Povera Norvegia, la cui democrazia deve essere sottoposta al giudizio dei tuttologi commentatori italiani, perplessi di fronte alla condanna a 21 anni di Anders Breivik per la strage di Utoya.
Dimenticano, gli evoluti e civili italiani, che, a differenza di quanto accade nel nostro esemplare Paese, la condanna in primo grado è giunta al termine di un processo durato 10 settimane e, in generale, a poco più di un anno dalla strage.

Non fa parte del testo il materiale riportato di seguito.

/-- The Groom takes in the next command of a stall, where one exists and a completion entry is free (02 R42, R45, R48). -/
def acceptNext (f : Nat) (hostMem : List (Nat × Byte)) (s : State) : State :=
  let x := slotAt (stall s f)
  if (stall s f).cmdHead = (stall s f).cmdTail ∨ !cplFree s f then s
  else if x.seq ≠ (stall s f).nextSeq then refuseSeq f x (takeSlot f s)
  else judge f x hostMem (countAccepted f x.seq (takeSlot f s))

/-- COMMAND_ACCEPT (02 R45-R53). -/
def execCommandAccept (fn : Nat) (hostMem : List (Nat × Byte)) (s : State) : Host.Outcome State Fault Refusal :=
  .next (if isLeader s && groomOn s && fnExists s fn then acceptNext fn hostMem s else s)

/-! ## When a command may start (02 R49, 03 R88) -/

/-- The accepted command that a reference names: the one with its function and number, else one that a function-level reset
detached from the function's stall. -/
def findCmd (s : State) (r : CmdRef) : Option Cmd :=
  match s.cmds.find? fun c => c.fn == r.fn && c.seq == r.seq with
  | some c => some c
  | none => s.cmds.find? fun c => c.fn % 16 == r.fn && c.seq == r.seq

/-- Whether an earlier command holds a command of the same stall back: it is of the same unit and has not started (or
steers time and has not applied), or BARRIER waits for it (02 R49); a scheduled commit counts as completed. -/
def holdsBack (c e : Cmd) : Bool :=
  e.fn == c.fn && e.detached == c.detached &&
    (((!e.waiting || e.opcode == 0x7101 || e.opcode == 0x7102) && e.unit.isSome && e.unit == c.unit) ||
      (bit c.flags 3 && !(e.waiting && e.commit)))

/-- Whether a command executes on this device. -/
def executesHere (s : State) (c : Cmd) : Bool :=
  (c.device == s.sys.device || leaderHeld c.opcode) && !c.relayed && groomOn s

/-- The command that a reference names, where it has the opcode and may start. -/
def startable (s : State) (r : CmdRef) (op : Nat) : Option Cmd :=
  match findCmd s r with
  | none => none
  | some c =>
    if c.opcode == op && executesHere s c && !c.waiting && !(earlier s c).any (holdsBack c) && !rebinding s c.unit then some c
    else none

/-- Refuses a command; a refusal for power has used an estimate of the load, so the next one is fresh (log 6). -/
def refuse (c : Cmd) (r : Reply) (s : State) : State := complete c r (if r.status = 0x31 then bump s else s)

/-- Starts a command: its first failing check completes it, and otherwise its effect happens (02 R50, R51). -/
def runCmd (r : CmdRef) (op : Nat) (chk : State → Cmd → Option Reply) (eff : Cmd → State → State) (s : State) : State :=
  match startable s r op with
  | none => s
  | some c =>
    match chk s c with
    | some rep => refuse c rep s
    | none => eff c s

/-- A command that waits for its apply step or its end: it has started (02 R62). -/
def setWaiting (c : Cmd) (s : State) : State :=
  { s with cmds := s.cmds.map fun x => if x.same c then { x with waiting := true } else x }

/-! ## Steps 7 to 12 -/

/-- Step 7 over the fields of a block and the offsets of failed relations (02 R53). -/
def blockFault (lay : List Fld) (b : List Byte) (more : List Nat) : Option Reply := lowestFault (fieldFaults lay b ++ more)

/-- `n` bytes of bulk data after a block (02 R38). -/
def bulkBytes (lay : List Fld) (b : List Byte) (n : Nat) : List Byte := (b.drop (blockLen lay)).take n

/-- The answer `ST_DATA_CRC`. -/
def dataCrc : Reply := { status := 0x15 }
/-- The answer `ST_BUSY`. -/
def busy : Reply := { status := 0x01 }

/-- The opcodes that a device in thermal stop takes; `REC.STATUS` with OP 0 only (17 R574). -/
def stopAllows (c : Cmd) : Bool :=
  [0x0002, 0x0004, 0x0003, 0x0101, 0xA003, 0xA002, 0x7104, 0x0305, 0x0203, 0x0402].contains c.opcode ||
    (c.opcode == 0x3105 && fieldAt c.region 0 1 == 0)

/-- A buffer that a block names: offset of its address field, first address, length. -/
def buffersOf (op : Nat) (b : List Byte) : List (Nat × Nat × Nat) :=
  match op with
  | 0x2001 => if fieldAt b 2 1 = 0 then [] else [(0x10, fieldAt b 0x10 8, fieldAt b 0x18 2 * fieldAt b 0x1C 4)]
  | 0x2005 => if bit (fieldAt b 0 1) 0 then [(8, fieldAt b 8 8, fieldAt b 0x10 2 * fieldAt b 0x14 4)] else []
  | 0x2104 => [(0x38, fieldAt b 0x38 8, fieldAt b 0x40 2 * fieldAt b 0x44 4)]
  | 0x2105 => if bit (fieldAt b 0 1) 1 then [(8, fieldAt b 8 8, fieldAt b 0x10 4)] else []
  | 0x3002 => [(0, fieldAt b 0 8, fieldAt b 8 8)]
  | 0x4005 => if bit (fieldAt b 2 1) 0 then [(8, fieldAt b 8 8, fieldAt b 4 2 * fieldAt b 0x10 4)] else []
  | 0x4101 => [(8, fieldAt b 8 8, fieldAt b 0x10 2 * fieldAt b 0x14 4)]
  | 0x5101 => [(0x10, fieldAt b 0x10 8, fieldAt b 0 4)]
  | 0x6001 => [(0x2C, fieldAt b 0x2C 8, fieldAt b 0x34 2 * 32)]
  | 0x6002 => if fieldAt b 2 1 = 2 then [(0x18, fieldAt b 0x18 8, 2 * alignUp (fieldAt b 0xE 2 * fieldAt b 0x10 2) 4096)] else []
  | 0x7002 => if 9 ≤ fieldAt b 1 1 then [(0x48, fieldAt b 0x48 8, fieldAt b 0x50 2 * fieldAt b 0x54 4)] else []
  | _ => []

/-- Step 8: `ST_DEVICE_STOPPED` in a thermal stop, and for a command that names HBM while the Groom waits to enter
self-refresh (10 R387, 17 R574). -/
def stopped (s : State) (c : Cmd) : Option Reply :=
  need ((s.thm.stop == 0 || stopAllows c) && !(s.sys.entryDue && !(buffersOf c.opcode c.region).isEmpty)) { status := 0x70 }

/-- Whether a unit's class lies in the Slack set: the head and the port that `PWR.LIMITS` names, queues and time engines
(17 R553). -/
def inSlackSet (s : State) (cls inst : Nat) : Bool :=
  let b := (committedBlk s 0xA001 0 0).getD [0, 4, 2, 0]
  match cls with
  | 0x60 => inst == fieldAt b 2 1
  | 0x70 => inst == fieldAt b 3 1
  | 0x51 => true
  | 0x71 => true
  | _ => (classUnits cls).isNone

/-- Opcodes that configure or start a unit (17 R555). -/
def configures (op : Nat) : Bool :=
  stagedOps.contains op || [0x1003, 0x2006, 0x3102, 0x4101, 0x4102, 0x6003, 0x6004].contains op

Dimenticano, sempre i nostrani dispensatori di virtù civiche, che l’ordinamento giuridico norvegese non prevede l’ergastolo, e che la pena di 21 anni è il massimo previsto dalla legge. E, ancora, che dopo aver scontato la pena il termine può essere esteso se il detenuto è ancora reputato un pericolo per la società.
Si dimenticano molte cose, in questo Paese, in fondo. Come l’art. 27 della Costituzione italiana, incentrato sulla rieducazione del detenuto, ormai stralciato quotidianamente, ignorato, abbandonato (perfino dall’Unità che oggi chiede ai suoi lettori, in modo ironico e bieco: “Breivik è stato dichiarato sano di mente. E indovinate quanti anni di carcere sconterà...”).
Qualcuno diceva che “per ridurre la criminalità non basta chiudere a chiave i criminali in una stanza, ma bisogna educarli e aiutarli con i fatti a reintegrarsi nella società”. Non era un saggio ed illuminato italiano, ma il ministro della Giustizia norvegese. Perché gli ultimi a poter dare lezioni, siamo proprio noi.